-- ==== Sys2Proof/Word.lean ====
section
/-!
DEFINITION. The word types of the TX39/H core and their plainest arithmetic (spec/10_state.md R31, spec/41_alu.md R340).
-/

namespace Sys2Proof

/-- A 32-bit word: registers, addresses, instructions, bus data (R31, R32). -/
abbrev Word := BitVec 32

/-- One byte, the unit memory is addressed in (R102). -/
abbrev Byte := BitVec 8

/-- A 16-bit half-word. -/
abbrev Half := BitVec 16

/-- The number of a general register or of a coprocessor register (R283). -/
abbrev Reg := BitVec 5

/-- The two's complement reading of a pattern (R340). -/
abbrev signed (v : Word) : Int := v.toInt

/-- The unsigned reading of a pattern (R340). -/
abbrev unsigned (v : Word) : Nat := v.toNat

end Sys2Proof
end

__ASSIGNMENT__:
Restate every entry exactly. Leave nothing out.

__TASK RESULT__:
-- ==== Sys2Proof/Word.lean ====
section
/-!
DEFINITION. The word types of the TX39/H core and their plainest arithmetic (spec/10_state.md R31, spec/41_alu.md R340).
-/

namespace Sys2Proof

/-- A 32-bit word: registers, addresses, instructions, bus data (R31, R32). -/
abbrev Word := BitVec 32

/-- One byte, the unit memory is addressed in (R102). -/
abbrev Byte := BitVec 8

/-- A 16-bit half-word. -/
abbrev Half := BitVec 16

/-- The number of a general register or of a coprocessor register (R283). -/
abbrev Reg := BitVec 5

/-- The two's complement reading of a pattern (R340). -/
abbrev signed (v : Word) : Int := v.toInt

/-- The unsigned reading of a pattern (R340). -/
abbrev unsigned (v : Word) : Nat := v.toNat

end Sys2Proof
end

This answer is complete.